The discovery, sure to be controversial, suggests life could arise earlier than now thought on alien planets, too.
Currently, scientists widely believe photosynthetic microbes helped oxygenate the planet roughly 2.4 billion years ago, and that oxygen was scant in the atmosphere before then. They base this idea on isotopes of sulfur in ancient rocks. Isotopes of sulfur all behave virtually the same chemically but have slightly different masses.
New signs of life
Rocks older than 2.4 billion years contain abnormal ratios of sulfur isotopes compared with younger rocks. The only way known to generate these abnormal ratios are reactions between sunlight and sulfurous volcanic gas in the absence of an ozone shield that would normally help screen out ultraviolet rays.
Ozone is a form of oxygen, and if the atmosphere has no ozone, it is assumed it has no oxygen.
Geochemist Hiroshi Ohmoto, director of the Penn State Astrobiology Research Center and his colleagues examined rocks from western Australia laid down as sediments on a lakebed and the ocean floor between about 2.76 and 2.92 billion years ago. These displayed sulfur isotope ratios like those of more modern rocks from higher oxygen eras.
"'When did the Earth's atmosphere become oxygenated?' has been an important question for Earth scientists and biologists, because this question is closely linked to those related to the biological evolution on Earth and other planets," Ohmoto told LiveScience. "According to the currently popular theory, it took the Earth for more than 2 billion years to develop an oxygen-rich atmosphere."
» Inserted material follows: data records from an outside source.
/-- R179, R180, R218, R360: the descriptor is read, the extents checked, the fence taken, and the job runs. `far` is what
the host or another module returns, the descriptor first. -/
def State.coderStart (s : State) (e : Nat) (c : QCmd) (far : List Completion) : State :=
  let cid := s.qCid e
  let ctx := pktCtx c.pkt
  let mc := pktF c.pkt 0x10 0 6
  let at_ := pktF c.pkt 8 0 64
  let r := s.cmdAccess e c 3 [{ at_ := at_, len := 64, acc := .rd, priv := false, row := 0 }]
  match r.1 with
  | none => r.2
  | some es0 =>
    let l := r.2.jobLine mc cid ctx es0 far .clean at_
    if l.1 ≠ 0 then l.2.2.1.cmdRefused e c.index l.1 (s.clsOf es0 at_) else
    let d := l.2.1
    let c := (l.2.2.1.cmd e c.index).getD c
    let r := if jBad d then (some [], l.2.2.1) else l.2.2.1.cmdAccess e c 3 (l.2.2.1.jobSpans mc cid ctx d l.2.2.2)
    match r.1 with
    | none => r.2
    | some es =>
      match r.2.resolve cid (BitVec.ofNat 32 (dF d 0x24 0 32)) 2 with
      | .ok i _ =>
        if !r.2.refFits cid i then r.2 else
          let s := (r.2.started e c.index).takeRef cid i
          let j : Job := { mc := mc, cid := cid, ctx := ctx, desc := d, descAt := at_, fenceRef := i,
                           entry := e, index := c.index, pages := es0 ++ es }
          s.modLp fun m => { m with jobs := m.jobs ++ [j] }
      | _ =>
        let s := r.2.modCmd e c.index fun c => { c with faulted := true }
        s.ctxFault cid ctx 1 6 (toBytes 2 7 ++ toBytes 2 0x3FF ++ toBytes 4 0 ++ toBytes 4 0) none

def execCoder (e : QEntry) (index : Word) (far : List Completion) (s : State) : Out :=
  match s.startDue e.val index 4 with
  | none => .next s
  | some c => .next (s.coderStart e.val c far)

/-! ### The end of a job -/

/-- What a job ends with: STATUS of R180, the target's STATUS and class (R212) where one refused it, the state. -/
abbrev JobEnd := Nat × (Nat × Nat) × State

/-- The end of a job whose source reads up to STATUS `rd` at `dva` and whose destination is answered with `w`. -/
def State.jobEnd (s : State) (j : Job) (rd dva : Nat) (w : (Nat × Nat) × State) : JobEnd :=
  if rd ≠ 0 ∧ rd ≠ 3 then (4, (rd, s.clsOf j.pages dva), w.2)
  else if w.1.1 ≠ 0 then (4, w.1, w.2) else (if rd = 3 then 3 else 0, (0, 0), w.2)

/-- Write a job's output, unless a target refused its source. -/
def State.jobOut (s : State) (j : Job) (rd : Nat) (out : Bytes) : (Nat × Nat) × State :=
  if rd ≠ 0 ∧ rd ≠ 3 then ((0, 0), s) else s.jobPut j.mc j.cid j.ctx j.pages (out.length / 64 + 1) (jDst j.desc) out

def State.encodeJob (s : State) (j : Job) (ecc : Ecc) (far : List Completion) : JobEnd :=
  let d := j.desc
  let r := s.jobLines j.mc j.cid j.ctx j.pages far ecc (ceilDiv (jLen d) 64) (jSrc d)
  -- frames before the first line that does not read are written
  let got := if r.2.1 = 0 then jLen d else r.1.length / 4096 * 4096
  s.jobEnd j r.2.1 (jSrc d + r.1.length) (r.2.2.1.jobOut j r.2.1 (encodeRegion (jFmt d) (r.1.take got)))

/-- The frames of a decode, in order, until one is bad: raw bytes, STATUS, state, refusing STATUS and class. -/
def State.decodeFrames (s : State) (j : Job) (head : Line) (index : Bytes) :
    Nat → Nat → List Completion → Bytes × Nat × State × Nat × Nat
  | 0, _, _ => ([], 0, s, 0, 0)
  | fuel + 1, i, far =>
    let raw := dF head 8 0 64
    let x := leNat ((index.drop (8 * i)).take 8)
    let n := x / 2 ^ 44 % 128
    if dF head 4 0 32 ≤ i ∨ n = 0 ∨ 64 < n ∨ x / 2 ^ 52 ≠ 0 ∨ x / 2 ^ 36 % 256 ≠ 0 then ([], 2, s, 0, 0) else
      let at_ := jSrc j.desc + 64 * (dF head 0x10 0 64 + x % 2 ^ 36)
      let r := s.jobLines j.mc j.cid j.ctx j.pages far .clean n at_
      if r.2.1 = 3 then ([], 3, r.2.2.1, 0, 0)
      else if r.2.1 ≠ 0 then ([], 4, r.2.2.1, r.2.1, s.clsOf j.pages (at_ + r.1.length))
      else match frameLoad (dF head 1 0 8) (x / 2 ^ 51 % 2 = 1) r.1 (frameLen raw i) with
        | none => ([], 2, r.2.2.1, 0, 0)
        | some b =>
          let t := r.2.2.1.decodeFrames j head index fuel (i + 1) r.2.2.2
          (b ++ t.1, t.2)

def State.decodeJob (s : State) (j : Job) (ecc : Ecc) (far : List Completion) : JobEnd :=
  let d := j.desc
  let ends := fun (st at_ : Nat) (t : State) => (if st = 3 then (3, (0, 0), t) else (4, (st, s.clsOf j.pages at_), t) : JobEnd)
  let h := s.jobLines j.mc j.cid j.ctx j.pages far ecc 1 (jSrc d)
  if h.2.1 ≠ 0 then ends h.2.1 (jSrc d) h.2.2.1
  else
    let head := Line.ofBytes h.1
    if !(headOk head) then (2, (0, 0), h.2.2.1) else
      let x := h.2.2.1.jobLines j.mc j.cid j.ctx j.pages h.2.2.2 .clean (ceilDiv (8 * dF head 4 0 32) 64) (jSrc d + 64)
      if x.2.1 ≠ 0 then ends x.2.1 (jSrc d + 64 + x.1.length) x.2.2.1
      else
        let f := x.2.2.1.decodeFrames j head x.1 (framesOf (jLen d)) (jFirst d) x.2.2.2
        let out := f.1.take (jLen d)
        let w := f.2.2.1.jobPut j.mc j.cid j.ctx j.pages (out.length / 64 + 1) (jDst d) out
        if w.1.1 ≠ 0 then (4, w.1, w.2) else (f.2.1, (f.2.2.2.1, f.2.2.2.2), w.2)

def State.trimJob (s : State) (j : Job) (ecc : Ecc) (far : List Completion) : JobEnd :=
  let d := j.desc
  let size := elemBytes (jFmt d)
  let r := s.jobLines j.mc j.cid j.ctx j.pages far ecc (ceilDiv (jLen d * size) 64) (jSrc d)
  let n := if r.2.1 = 0 then jLen d else r.1.length / (32 * size) * 32
  let out := trimRun (jFmt d) r.1 n
  let t := r.2.2.1.modLp fun m => { m with
    trimNan := m.trimNan + BitVec.ofNat 64 out.2.1, trimClamp := m.trimClamp + BitVec.ofNat 64 out.2.2 }
  s.jobEnd j r.2.1 (jSrc d + r.1.length) (t.jobOut j r.2.1 out.1)

/-- Elements of the whole blocks in the first `len` bytes of trimmed units (R180, R183): five to a unit of 128 bytes,
block j of a unit ends at byte 29 + 24·j. -/
def wholeBlocks (len : Nat) : Nat := len / 128 * 160 + min 5 ((len % 128 - 5) / 24) * 32

def State.expandJob (s : State) (j : Job) (ecc : Ecc) (far : List Completion) : JobEnd :=
  let d := j.desc
  let r := s.jobLines j.mc j.cid j.ctx j.pages far ecc (trimBytes (jLen d) / 64) (jSrc d)
  let n := if r.2.1 = 0 then jLen d else min (jLen d) (wholeBlocks r.1.length)
  s.jobEnd j r.2.1 (jSrc d + r.1.length) (r.2.2.1.jobOut j r.2.1 (expandRun (jFmt d) r.1 n))

/-- A job runs to its STATUS (R180, R187). -/
def State.jobRun (s : State) (j : Job) (ecc : Ecc) (far : List Completion) : JobEnd :=
  if s.early then (1, (0, 0), s)
  else if jBad j.desc then
    let e := (Tab.get (fun _ => ({} : ErrReg)) s.lp.mcErr j.mc).refuse
    (1, (0, 0), s.modLp fun m => { m with mcErr := Tab.insert m.mcErr j.mc e })
  else match jOp j.desc with
    | 1 => s.encodeJob j ecc far
    | 2 => s.decodeJob j ecc far
    | 3 => s.trimJob j ecc far
    | _ => s.expandJob j ecc far

/-- R180, R360, R369: STATUS is written back, the fence signalled, the command ends. A job whose command is gone (its
context was lost) ends without either (R355). A refusal of the job, or of its STATUS write, loses the context (R180). -/
def State.jobDone (s : State) (j : Job) (ecc : Ecc) (far : List Completion) : State :=
  let s := s.modLp fun m => { m with jobs := m.jobs.filter fun k => decide (k ≠ j) }
  if (s.cmd j.entry j.index).isNone then s.dropRef j.cid j.fenceRef else
    let r := s.jobRun j ecc far
    let w := r.2.2.jobWrite j.mc j.cid j.ctx j.pages (j.descAt + 4) (toBytes 4 r.1)
    let refused := if r.1 = 4 then r.2.1 else if w.1 ≠ 0 then (w.1, s.clsOf j.pages j.descAt) else (0, 0)
    match w.2.signalRef j.cid j.fenceRef (dF j.desc 0x28 0 64) with
    | none =>
      let s := w.2.modCmd j.entry j.index fun c => { c with faulted := true }
      let s := s.dropRef j.cid j.fenceRef
      s.ctxFault j.cid j.ctx 1 6 (toBytes 2 7 ++ toBytes 2 0x3FF ++ toBytes 4 0 ++ toBytes 4 0) none
    | some (_, s) =>
      let s := s.dropRef j.cid j.fenceRef
      if refused.1 ≠ 0 then s.cmdRefused j.entry j.index refused.1 refused.2 else s.complete j.entry j.index 0 0 true

def execCoderJobDone (mc : Fin 48) (ecc : Ecc) (far : List Completion) (s : State) : Out :=
  match s.lp.jobs.find? fun j => decide (j.mc = mc.val) with
  | none => .next s
  | some j => .next (s.jobDone j ecc far)

end Sys2Proof.Machine
end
An implication of the new findings is that "an oxygen-rich atmosphere, generated by oxygen-producing organisms, may be found in young, as well as old, planets of other stars," he said.
The new findings could mean oxygen levels on Earth were uniformly high since 3.8 billion years ago, Ohmoto said. They could also mean oxygen levels went through yo-yo fluctuations between highs and lows. Alternatively, ultraviolet radiation from the sun might not be the only way that can generate the abnormal ratios of sulfur isotopes seen in older rocks.
"There is going to be a howl, even outrage," over these findings, geologist and isotope geochemist Paul Knauth at Arizona State University told LiveScience. They will say hot springs could have swamped the rocks Ohmoto and his colleagues looked at with normal sulfur, or that the crystals they analyzed washed in from elsewhere, or that their measurements are inaccurate, he said. However, Knauth noted Ohmoto and his colleagues did address these points "and make good arguments."
Future experiments should look at rocks of many different ages and many different parts of the world, Ohmoto said. Lab experiments should also see if there are other ways of creating abnormal sulfur isotope ratios, he added.
Ohmoto and his colleagues report their findings in the Aug. 23 issue of the journal Nature.